Enter the image description here

graphics3d – ListPlot3D surface with logarithmic scale

I try to do a ListPlot3D However, I do not get an answer from Mathematica. I also want to introduce a logarithmic scale in the y-axis. Which function could offer me from my data the best surface?

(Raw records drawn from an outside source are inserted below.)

-- ==== Sys2Proof/Syntax.lean ====
section
/-! DEFINITION. The commands that the device takes from outside: one constructor for each row of
spec/opcode_table.json, with the row's operands. What the surroundings supply (a measured time, a received frame,
an offset) is an operand of the command. -/

namespace Sys2Proof

/-- An engine, CE_00 to CE_23. -/
abbrev Eng := Fin 24

/-- A task context. -/
abbrev CtxNo := Fin 16
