-- ==== Sys2Proof/Config.lean ====
section
/-! DEFINITION. What the spec leaves to an implementation, and the free values: opaque constants with no body,
so that nothing can be proved about the value they take. Each is named in an assumption-log row. -/

namespace Sys2Proof.Config

/-- A free 32-bit value, one for each use counted by `Device.freeCtr` (log 5). -/
opaque freeWord : Nat → Word

/-- The on-die fuses: the trimmed default OFF of modulator m (R554; log 7). -/
opaque trimOff : Nat → Word

/-- The on-die fuses: the trimmed default GAIN of modulator m (R554; log 7). -/
opaque trimGain : Nat → Word

/-- The asymmetry term in ps that a calibration sets (R346), as a function of the calibrated delay and of the measured
lane alignment, both in ps: the spec does not state it (log 24). -/
opaque asymmetry : Nat → Int → Int

end Sys2Proof.Config
end

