-- ==== Sys2Proof/Machine/Regs.lean ====
section
/-! DEFINITION. The register map: every register of spec/22_address_map.md with its fabric address (R578),
and every field of the chapters' field tables with its bits. One row per register gives what a write does
to each bit (access codes of R11) and the value at the release of POR (R12). A field whose Reset column reads
"cfg" holds the default that its description states, else 0, until the loader writes it (DESIGN CHOICE, log 3). -/

namespace Sys2Proof.Machine.Reg

/-! ## SYS -/
def SYS_ROLE : Nat := 0x4000008
def SYS_ROLE_NO_SERVICE : Fld := ⟨SYS_ROLE, 11, 1⟩
def SYS_ROLE_ARBITER : Fld := ⟨SYS_ROLE, 10, 1⟩
def SYS_ROLE_STATION : Fld := ⟨SYS_ROLE, 9, 1⟩
def SYS_ROLE_ROLE_MATCH : Fld := ⟨SYS_ROLE, 8, 1⟩
def SYS_ROLE_CFG_ROLE : Fld := ⟨SYS_ROLE, 4, 3⟩
def SYS_ROLE_STRAP_ROLE : Fld := ⟨SYS_ROLE, 0, 3⟩
def SYS_CMD : Nat := 0x4000010
def SYS_CMD_OP : Fld := ⟨SYS_CMD, 24, 8⟩
def SYS_CMD_ARG : Fld := ⟨SYS_CMD, 0, 24⟩
def SYS_CMD_STATUS : Nat := 0x4000014
def SYS_CMD_STATUS_BUSY : Fld := ⟨SYS_CMD_STATUS, 31, 1⟩
def SYS_CMD_STATUS_SEQ : Fld := ⟨SYS_CMD_STATUS, 16, 8⟩
def SYS_CMD_STATUS_DROPPED : Fld := ⟨SYS_CMD_STATUS, 8, 1⟩
def SYS_CMD_STATUS_CODE : Fld := ⟨SYS_CMD_STATUS, 0, 3⟩
def DEV_ID : Nat := 0x4000000
def DEV_ID_PART : Fld := ⟨DEV_ID, 8, 24⟩
def DEV_ID_STEP : Fld := ⟨DEV_ID, 0, 8⟩
def SYS_STRAP : Nat := 0x4000004
def SYS_STRAP_UNSTABLE : Fld := ⟨SYS_STRAP, 8, 1⟩
def SYS_STRAP_ROLE : Fld := ⟨SYS_STRAP, 4, 3⟩
def SYS_STRAP_CLKMODE : Fld := ⟨SYS_STRAP, 2, 2⟩
def SYS_STRAP_BOOT : Fld := ⟨SYS_STRAP, 0, 2⟩
def SYS_RST_CAUSE : Nat := 0x4000020
def SYS_RST_CAUSE_SRC : Fld := ⟨SYS_RST_CAUSE, 0, 12⟩
def SYS_RST_LAST : Nat := 0x4000024
def SYS_RST_LAST_LEVEL : Fld := ⟨SYS_RST_LAST, 16, 2⟩
def SYS_RST_LAST_SRC : Fld := ⟨SYS_RST_LAST, 0, 12⟩
def SYS_RST_CNT : Nat := 0x4000028
def SYS_RST_CNT_SYS : Fld := ⟨SYS_RST_CNT, 16, 16⟩
def SYS_RST_CNT_CORE : Fld := ⟨SYS_RST_CNT, 0, 16⟩
def SYS_CLK_STAT : Nat := 0x4000030
def SYS_CLK_STAT_STBY_OK : Fld := ⟨SYS_CLK_STAT, 6, 1⟩
def SYS_CLK_STAT_GXI_OK : Fld := ⟨SYS_CLK_STAT, 5, 1⟩
def SYS_CLK_STAT_PCIE_LOCK : Fld := ⟨SYS_CLK_STAT, 4, 1⟩
def SYS_CLK_STAT_KL_LOCK : Fld := ⟨SYS_CLK_STAT, 3, 1⟩
def SYS_CLK_STAT_TB_LOCK : Fld := ⟨SYS_CLK_STAT, 2, 1⟩
def SYS_CLK_STAT_MAIN_LOCK : Fld := ⟨SYS_CLK_STAT, 1, 1⟩
def SYS_CLK_STAT_REF_OK : Fld := ⟨SYS_CLK_STAT, 0, 1⟩
def SYS_CLK_FLAGS : Nat := 0x4000034
def SYS_CLK_FLAGS_STBY_OK : Fld := ⟨SYS_CLK_FLAGS, 6, 1⟩
def SYS_CLK_FLAGS_GXI_OK : Fld := ⟨SYS_CLK_FLAGS, 5, 1⟩
def SYS_CLK_FLAGS_PCIE_LOCK : Fld := ⟨SYS_CLK_FLAGS, 4, 1⟩
def SYS_CLK_FLAGS_KL_LOCK : Fld := ⟨SYS_CLK_FLAGS, 3, 1⟩
def SYS_CLK_FLAGS_TB_LOCK : Fld := ⟨SYS_CLK_FLAGS, 2, 1⟩
def SYS_CLK_FLAGS_MAIN_LOCK : Fld := ⟨SYS_CLK_FLAGS, 1, 1⟩
def SYS_CLK_FLAGS_REF_OK : Fld := ⟨SYS_CLK_FLAGS, 0, 1⟩
def SYS_TRIM_STAT : Nat := 0x4000040
def SYS_TRIM_STAT_VALID : Fld := ⟨SYS_TRIM_STAT, 31, 1⟩
def SYS_TRIM_STAT_FAILS : Fld := ⟨SYS_TRIM_STAT, 8, 8⟩
def SYS_TRIM_STAT_ATTEMPTS : Fld := ⟨SYS_TRIM_STAT, 0, 3⟩

/-! ## TICK -/
def TICK_CMD : Nat := 0x4010000
def TICK_CMD_OP : Fld := ⟨TICK_CMD, 24, 8⟩
def TICK_CMD_ARG : Fld := ⟨TICK_CMD, 0, 24⟩
def TICK_CMD_STATUS : Nat := 0x4010004
def TICK_CMD_STATUS_BUSY : Fld := ⟨TICK_CMD_STATUS, 31, 1⟩
def TICK_CMD_STATUS_SEQ : Fld := ⟨TICK_CMD_STATUS, 16, 8⟩
def TICK_CMD_STATUS_DROPPED : Fld := ⟨TICK_CMD_STATUS, 8, 1⟩
def TICK_CMD_STATUS_CODE : Fld := ⟨TICK_CMD_STATUS, 0, 3⟩
def TICK_CFG : Nat := 0x4010010
def TICK_CFG_SYNC_EDGE : Fld := ⟨TICK_CFG, 8, 1⟩
def TICK_CFG_LOSS_CNT : Fld := ⟨TICK_CFG, 4, 4⟩
def TICK_CFG_SRC : Fld := ⟨TICK_CFG, 0, 2⟩
def TICK_PERIOD : Nat := 0x4010014
def TICK_PERIOD_PERIOD_US : Fld := ⟨TICK_PERIOD, 0, 15⟩
def TICK_PHASE : Nat := 0x4010018
def TICK_PHASE_HOP_US : Fld := ⟨TICK_PHASE, 16, 9⟩
def TICK_PHASE_VOTE_PCT : Fld := ⟨TICK_PHASE, 8, 7⟩
def TICK_PHASE_VWIN_US : Fld := ⟨TICK_PHASE, 0, 8⟩
def TICK_EARLY : Nat := 0x401001c
def TICK_EARLY_ETH : Fld := ⟨TICK_EARLY, 2, 1⟩
def TICK_EARLY_SAHTU : Fld := ⟨TICK_EARLY, 1, 1⟩
def TICK_EARLY_FIELD : Fld := ⟨TICK_EARLY, 0, 1⟩
def TICK_WD : Nat := 0x4010020
def TICK_WD_LIMIT_PCT : Fld := ⟨TICK_WD, 0, 8⟩
def TICK_STATUS : Nat := 0x4010024
def TICK_STATUS_ABN_CONSEC : Fld := ⟨TICK_STATUS, 20, 4⟩
def TICK_STATUS_NR_CONSEC : Fld := ⟨TICK_STATUS, 16, 4⟩
def TICK_STATUS_FROZEN : Fld := ⟨TICK_STATUS, 10, 1⟩
def TICK_STATUS_MASTER_OVERRIDE : Fld := ⟨TICK_STATUS, 9, 1⟩
def TICK_STATUS_RUNNING : Fld := ⟨TICK_STATUS, 8, 1⟩
def TICK_STATUS_LOCK : Fld := ⟨TICK_STATUS, 4, 2⟩
def TICK_STATUS_SRC_ACT : Fld := ⟨TICK_STATUS, 0, 2⟩
def TICK_FLAGS : Nat := 0x4010028
def TICK_FLAGS_WD_TRIP : Fld := ⟨TICK_FLAGS, 6, 1⟩
def TICK_FLAGS_ABANDON : Fld := ⟨TICK_FLAGS, 5, 1⟩
def TICK_FLAGS_NOT_READY : Fld := ⟨TICK_FLAGS, 4, 1⟩
def TICK_FLAGS_OVERRUN : Fld := ⟨TICK_FLAGS, 3, 1⟩
def TICK_FLAGS_SRC_REGAINED : Fld := ⟨TICK_FLAGS, 2, 1⟩
def TICK_FLAGS_SRC_LOST : Fld := ⟨TICK_FLAGS, 1, 1⟩
def TICK_FLAGS_EDGE_REJECT : Fld := ⟨TICK_FLAGS, 0, 1⟩
def TICK_PHASE_ERR : Nat := 0x401002c
def TICK_PHASE_ERR_ERR_NS : Fld := ⟨TICK_PHASE_ERR, 0, 32⟩
def TICK_COUNT_LO : Nat := 0x4010030
def TICK_COUNT_LO_COUNT_LO : Fld := ⟨TICK_COUNT_LO, 0, 32⟩
def TICK_COUNT_HI : Nat := 0x4010034
def TICK_COUNT_HI_COUNT_HI : Fld := ⟨TICK_COUNT_HI, 0, 32⟩
def TICK_ERR_CNT : Nat := 0x4010040
def TICK_ERR_CNT_OVR : Fld := ⟨TICK_ERR_CNT, 24, 8⟩
def TICK_ERR_CNT_NR : Fld := ⟨TICK_ERR_CNT, 16, 8⟩
def TICK_ERR_CNT_ABN : Fld := ⟨TICK_ERR_CNT, 8, 8⟩
def TICK_ERR_CNT_REJ : Fld := ⟨TICK_ERR_CNT, 0, 8⟩

/-! ## CE -/
def CE_CMD (a : Nat) : Nat := 0x4020000 + 0x400 * a
def CE_CMD_OP (a : Nat) : Fld := ⟨CE_CMD a, 24, 8⟩
def CE_CMD_ARG (a : Nat) : Fld := ⟨CE_CMD a, 0, 24⟩
def CE_CMD_STATUS (a : Nat) : Nat := 0x4020004 + 0x400 * a
def CE_CMD_STATUS_BUSY (a : Nat) : Fld := ⟨CE_CMD_STATUS a, 31, 1⟩
def CE_CMD_STATUS_SEQ (a : Nat) : Fld := ⟨CE_CMD_STATUS a, 16, 8⟩
def CE_CMD_STATUS_DROPPED (a : Nat) : Fld := ⟨CE_CMD_STATUS a, 8, 1⟩
def CE_CMD_STATUS_CODE (a : Nat) : Fld := ⟨CE_CMD_STATUS a, 0, 3⟩
def CE_STATUS (a : Nat) : Nat := 0x4020010 + 0x400 * a
def CE_STATUS_DBG_TOUCHED (a : Nat) : Fld := ⟨CE_STATUS a, 9, 1⟩
def CE_STATUS_USED (a : Nat) : Fld := ⟨CE_STATUS a, 8, 1⟩
def CE_STATUS_ACTIVE_CTX (a : Nat) : Fld := ⟨CE_STATUS a, 4, 4⟩
def CE_STATUS_STATE (a : Nat) : Fld := ⟨CE_STATUS a, 0, 3⟩
def CE_FAULT (a : Nat) : Nat := 0x4020014 + 0x400 * a
def CE_FAULT_GROUP (a : Nat) : Fld := ⟨CE_FAULT a, 16, 4⟩
def CE_FAULT_CMP1 (a : Nat) : Fld := ⟨CE_FAULT a, 13, 1⟩
def CE_FAULT_CMP0 (a : Nat) : Fld := ⟨CE_FAULT a, 12, 1⟩
def CE_FAULT_FIRST (a : Nat) : Fld := ⟨CE_FAULT a, 8, 4⟩
def CE_FAULT_REPLAY (a : Nat) : Fld := ⟨CE_FAULT a, 3, 1⟩
def CE_FAULT_AGREE (a : Nat) : Fld := ⟨CE_FAULT a, 2, 1⟩
def CE_FAULT_COMP_DISAGREE (a : Nat) : Fld := ⟨CE_FAULT a, 1, 1⟩
def CE_FAULT_COMPARE (a : Nat) : Fld := ⟨CE_FAULT a, 0, 1⟩
def CE_FAULT_PC (a : Nat) : Nat := 0x4020018 + 0x400 * a
def CE_FAULT_PC_CTX (a : Nat) : Fld := ⟨CE_FAULT_PC a, 16, 4⟩
def CE_FAULT_PC_BANK (a : Nat) : Fld := ⟨CE_FAULT_PC a, 15, 1⟩
def CE_FAULT_PC_PC (a : Nat) : Fld := ⟨CE_FAULT_PC a, 0, 15⟩
def CE_ECC_CNT (a : Nat) : Nat := 0x4020020 + 0x400 * a
def CE_ECC_CNT_CORR (a : Nat) : Fld := ⟨CE_ECC_CNT a, 0, 16⟩
def CE_AGREE_STAT (a : Nat) : Nat := 0x4020024 + 0x400 * a
def CE_AGREE_STAT_DIFF_SEEN (a : Nat) : Fld := ⟨CE_AGREE_STAT a, 16, 5⟩
def CE_AGREE_STAT_MAX_DIFF (a : Nat) : Fld := ⟨CE_AGREE_STAT a, 8, 4⟩
def CE_AGREE_STAT_FAULT (a : Nat) : Fld := ⟨CE_AGREE_STAT a, 0, 5⟩
def CE_TEST (a : Nat) : Nat := 0x4020028 + 0x400 * a
def CE_TEST_ROUND (a : Nat) : Fld := ⟨CE_TEST a, 24, 8⟩
def CE_TEST_DONE (a : Nat) : Fld := ⟨CE_TEST a, 23, 1⟩
def CE_TEST_PASS (a : Nat) : Fld := ⟨CE_TEST a, 22, 1⟩
def CE_TEST_FALSE_1 (a : Nat) : Fld := ⟨CE_TEST a, 21, 1⟩
def CE_TEST_FALSE_0 (a : Nat) : Fld := ⟨CE_TEST a, 20, 1⟩
def CE_TEST_CMP1_MISS (a : Nat) : Fld := ⟨CE_TEST a, 9, 9⟩
def CE_TEST_CMP0_MISS (a : Nat) : Fld := ⟨CE_TEST a, 0, 9⟩
def CE_DBG_DATA (a : Nat) : Nat := 0x4020030 + 0x400 * a
def CE_DBG_DATA_DATA (a : Nat) : Fld := ⟨CE_DBG_DATA a, 0, 32⟩
def CE_REPLAY_STAT (a : Nat) : Nat := 0x4020034 + 0x400 * a
def CE_REPLAY_STAT_DEPTH (a : Nat) : Fld := ⟨CE_REPLAY_STAT a, 0, 7⟩
def CE_BP (a b : Nat) : Nat := 0x4020040 + 0x400 * a + 0x4 * b
def CE_BP_EN (a b : Nat) : Fld := ⟨CE_BP a b, 31, 1⟩
def CE_BP_ANY_CTX (a b : Nat) : Fld := ⟨CE_BP a b, 20, 1⟩
def CE_BP_CTX (a b : Nat) : Fld := ⟨CE_BP a b, 16, 4⟩
def CE_BP_PC (a b : Nat) : Fld := ⟨CE_BP a b, 0, 15⟩
def CE_SCRUB_CFG : Nat := 0x4028000
def CE_SCRUB_CFG_EN : Fld := ⟨CE_SCRUB_CFG, 8, 1⟩
def CE_SCRUB_CFG_PERIOD_S : Fld := ⟨CE_SCRUB_CFG, 0, 8⟩
def CE_MEM_ERR : Nat := 0x4028004
def CE_MEM_ERR_ADDR : Fld := ⟨CE_MEM_ERR, 0, 32⟩
def CE_MEM_ERR_INFO : Nat := 0x4028008
def CE_MEM_ERR_INFO_MASTER : Fld := ⟨CE_MEM_ERR_INFO, 20, 4⟩
def CE_MEM_ERR_INFO_KIND : Fld := ⟨CE_MEM_ERR_INFO, 16, 2⟩
def CE_MEM_ERR_INFO_ENGINE : Fld := ⟨CE_MEM_ERR_INFO, 8, 5⟩
def CE_MEM_ERR_INFO_VALID : Fld := ⟨CE_MEM_ERR_INFO, 3, 1⟩
def CE_MEM_ERR_INFO_MEM : Fld := ⟨CE_MEM_ERR_INFO, 0, 3⟩
def CE_MEM_CORR_CNT : Nat := 0x402800c
def CE_MEM_CORR_CNT_CORR : Fld := ⟨CE_MEM_CORR_CNT, 0, 32⟩
def CE_TRAP_0 (a : Nat) : Nat := 0x4020060 + 0x400 * a
def CE_TRAP_0_CODE (a : Nat) : Fld := ⟨CE_TRAP_0 a, 16, 16⟩
def CE_TRAP_0_CTX (a : Nat) : Fld := ⟨CE_TRAP_0 a, 12, 4⟩
def CE_TRAP_0_REACT (a : Nat) : Fld := ⟨CE_TRAP_0 a, 10, 2⟩
def CE_TRAP_0_CAUSE (a : Nat) : Fld := ⟨CE_TRAP_0 a, 0, 4⟩
def CE_TRAP_1 (a : Nat) : Nat := 0x4020064 + 0x400 * a
def CE_TRAP_1_COUNT (a : Nat) : Fld := ⟨CE_TRAP_1 a, 24, 8⟩
def CE_TRAP_1_AREA (a : Nat) : Fld := ⟨CE_TRAP_1 a, 20, 4⟩
def CE_TRAP_1_BANK (a : Nat) : Fld := ⟨CE_TRAP_1 a, 15, 1⟩
def CE_TRAP_1_PC (a : Nat) : Fld := ⟨CE_TRAP_1 a, 0, 15⟩
def CE_TRAP_2 (a : Nat) : Nat := 0x4020068 + 0x400 * a
def CE_TRAP_2_ADDR (a : Nat) : Fld := ⟨CE_TRAP_2 a, 0, 32⟩
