/-! ## Kloul ports and the triad (R232–R267) -/

/-- A parcel (R233): TYPE, SEQ, REPLAY, payload. -/
structure Parcel where
  ptype : Nat
  seq : Nat
  replay : Bool
  payload : List Byte
deriving DecidableEq, Repr

/-- One port: next SEQ to send, next SEQ expected, times the oldest parcel was sent again (R238), the replay buffer of
32 parcels, parcels that wait for room, and the asymmetry of the link found at CAL (R235). -/
structure KlPort where
  tx : Nat := 0
  rx : Nat := 0
  resent : Nat := 0
  unacked : List Parcel := []
  waiting : List Parcel := []
  asym : Int := 0
deriving DecidableEq, Repr

/-- Triad state beside the registers. Lanes are 0 A, 1 B, 2 C. Offsets and phase errors are those of the TIME parcels
used at this boundary (R240); contributions, receipts and the agreed image are those of this tick (R249, R251). -/
structure TriState where
  laneOk : Bool := false
  offset : SMap (Option Int) := []
  phaseErr : SMap Int := []
  alignBad : SMap Nat := []
  twoBad : Nat := 0
  idents : SMap (Option Ident) := []
  incons : List Nat := []
  minLane : SMap Nat := []
  nrLane : SMap Nat := []
  joinTold : Bool := false
  deferTold : Bool := false
  startSet : List Nat := []
  donor : Option Nat := none
  startAt : Option Nat := none
  runBundle : Option Word := none
  runTick : Nat := 0
  contrib : SMap (Option (List Byte)) := []
  receipt : SMap (Option (List (Nat × Word))) := []
  own : List (Nat × Word) := []
  asked : List Nat := []
  agreed : SMap Byte := []
  agreedTs : Option Nat := none
  agreedLock : Bool := false
  lastAgreed : SMap Byte := []
  lastTrue : SMap Nat := []
  absent : SMap Nat := []
  discTicks : SMap Nat := []
  discSent : SMap Bool := []
  digest : Option (Nat × Word) := none
  votes : SMap (Option VoteMsg) := []
  fetched : SMap Bool := []
  noMaj : Nat := 0
  mismatch : Nat := 0
  lost : List Nat := []
  exitSeen : List Nat := []
  exclReq : List Nat := []
  exclAt : Option Nat := none
  readmitReq : Bool := false
  readmitTicks : Nat := 0
  donorFor : Option Nat := none
  snap : Option (SMap (List Byte)) := none
  finals : List (Nat × Nat) := []
  stateAt : SMap Nat := []
  xfer : SMap (List Byte) := []
  lastPerm : SMap Nat := []
deriving DecidableEq, Repr

/-- Kloul state beside the registers. -/
structure KlState where
  port : SMap KlPort := []
deriving DecidableEq, Repr

/-! ## Safe containers (R350–R376) -/

/-- Container state beside the registers. Per slot (key 64 + slot for transmit): last code, key, pending, raw and agreed
reception results, payload, age in microseconds, acknowledgement levels; the staged key (R361). -/
structure ScState where
  lastCode : SMap Word := []
  keys : SMap (List Byte) := []
  stage : Option (Nat × List Byte) := none
  stageOwn : Bool := false
  stageOk : Bool := false
  stageAge : Nat := 0
  pend : SMap (Option Nat) := []
  raw : SMap (Option Nat) := []
  result : SMap (Option Nat) := []
  payload : SMap (List Byte) := []
  ageUs : SMap Nat := []
  ackLow : SMap Bool := []
  ackReq : SMap Bool := []
  formed : List Nat := []
  fresh : List Nat := []
  solo : Bool := false
deriving DecidableEq, Repr

/-! ## Unit failover (R268–R290) -/

/-- A complete state copy of the active unit (R270, R271): sequence number, tick, CRC, granules, the lanes that passed it,
and whether it is a resynchronization. -/
structure CopyDone where
  seq : Nat
  tick : Nat
  crc : Word
  grans : List (Nat × List Byte)
  passed : Nat
  resync : Bool
deriving DecidableEq, Repr

/-- Failover state beside the registers: the content at the last copy and the marks of granules, the copy in reception, the
copies complete, the heartbeat of each lane and the claim counters, TAKE and DEMOTE votes, echoes, the station commands
and their age. -/
structure FoState where
  space : SMap (List Byte) := []
  marks : SMap Bool := []
  cseq : Nat := 0
  sentCopy : Option (Nat × List Nat) := none
  resyncTodo : List Nat := []
  resyncSeq : Option Nat := none
  resyncAt : Nat := 0
  rxSeq : Option Nat := none
  rxGrans : List (Nat × List Byte) := []
  rxBytes : List Byte := []
  gotCopy : Bool := false
  resyncMap : SMap (List Byte) := []
  resyncHave : SMap Bool := []
  toStale : Bool := false
  ready : List CopyDone := []
  peerCrc : List (Nat × (Nat × Word)) := []
  abandonDue : Bool := false
  hbNow : Bool := false
  peer : Option Heartbeat := none
  hb : SMap (Option Heartbeat) := []
  maxClaim : Nat := 0
  actClaim : Nat := 0
  take : Option Word := none
  demote : Option Word := none
  echo : SMap (Option Bool) := []
  echoLatched : SMap (Option Bool) := []
  noActive : Nat := 0
  prefMiss : Nat := 0
  grantNow : Option (Word × Nat) := none
  grantFor : Option (Word × Nat) := none
  withheldTold : Bool := false
  committedNow : Bool := false
  cmdRcvd : Bool := false
  cmdPrev : SMap (List Byte) := []
  anyCmd : Bool := false
  holdTold : Bool := false
  stnAge : SMap Nat := []
  stnPrev : SMap (List Byte) := []
  yieldAt : Nat := 0
deriving DecidableEq, Repr

/-! ## The Sahtu bus (R291–R322) -/

/-- A frame that is being received: sending node, length, cycle, payload. -/
structure SbRx where
  node : Nat
  len : Nat
  cycle : Nat
  payload : List Byte
deriving DecidableEq, Repr

/-- Bus state beside the registers: per-node state, shadow and buffer of each trigger entry, the frame in transmission
(a trigger entry; 256 the reference, 257 the startup frame), the exclusive window, arbitration, startup and gate. -/
structure SbState where
  peer : SMap Nat := []
  shadow : SMap (Option SbRx) := []
  buf : SMap (List Byte) := []
  last : SMap Nat := []
  committed : Bool := false
  sending : Option Nat := none
  window : Nat := 0
  slot : Nat := 0
  seen : List Nat := []
  blocked : Bool := false
  backoff : Bool := false
  truncNow : Bool := false
  truncs : Nat := 0
  missed : Nat := 0
  start : Nat := 0
  rxErr : Bool := false
  rxErrPrev : Bool := false
  prevRef : Option (Nat × Nat) := none
  acks : Nat := 0
  acks1 : Nat := 0
  lastByte : Nat := 0
  abandonNext : Bool := false
  ackDue : Bool := false
  starter : Bool := false
  request : Option Nat := none
  gdPrev : Option Nat := none
  gdBad : Nat := 0
  gdMiss : Nat := 0
deriving DecidableEq, Repr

data = {{0.5, 10^-7, 30.32}, {0.5, 2.32 10^-7, 80.14}, {0.5, 5 10^-8, 7.52}, {0.5, 7.5 10^-8, 10.06}, {0.5, 4 10^-7, 100}, {0.5, 1 10^-8,0}, {0.75, 10^-7, 63.21}, {0.75, 2.32 10^-7, 100}, {0.75, 5 10^-8,25.39}, {0.75, 7.5 10^-8, 45.06}, {0.75, 4 10^-7, 100}, {0.75,1 10^-8, 0}, {1, 10^-7, 100}, {1, 2.32 10^-7, 100}, {1, 5 10^-8, 42.90}, {1, 7.5 10^-8, 68.88}, {1, 4 10^-7, 100}, {1, 1 10^-8, 0}, {1.5, 10^-7, 100}, {1.5, 2.32 10^-7, 100}, {1.5, 5 10^-8, 74.26}, {1.5, 7.5 10^-8, 100}, {1.5, 4 10^-7, 100}, {1.5, 1 10^-8,3.31}, {2, 10^-7, 100}, {2, 2.32 10^-7, 100}, {2, 5 10^-8, 100}, {2, 7.5 10^-8, 100}, {2, 4 10^-7, 100}, {2, 1 10^-8, 10.64}}

Thank you very much

graphics3d – The ListPlot3D label is covered by the interface in a combined graphic

I'm trying to draw some points on the upper leaf of the hyperboloid. When I try to label them, the label is partially covered by the surface. You can see this in the following code

show[{
  ParametricPlot3D[{Sinh[x] sin[y]sinh[x] cos[y]cosh[x]}, {x, 0,
1}, {y, -Pi, Pi}, PlotStyle -> {Opacity[1], Yellow}, Mesh -> {5, 10},
PlotPoints -> {2, 100}].
ListPointPlot3D[{{Sinh[0.5] sin[Pi/2]sinh[0.5] cos[Pi/2].
cosh[0.5]} -> style["CS", 15]}]}]

The label is blocked by the surface

How can I show the label in front of the surface? I tried to change the style[“CS”, 15] send someone an SMS["C"{Sinh["C"{Sinh[“C”{Sinh[“C”{Sinh[0.5] sin[Pi/2]sinh[0.5] cos[Pi/2]cosh[0.5]}]and it does not help.

Many Thanks!

To edit: I use these commands in a manipulation command (in which the size of the hyperboloid changes along with other drawn planes and curves). and I do not know the final position, so moving the text or changing your position is not a great solution. I want to look at it from different angles and always be able to see the label. Is there a way to render the labels last (the top)?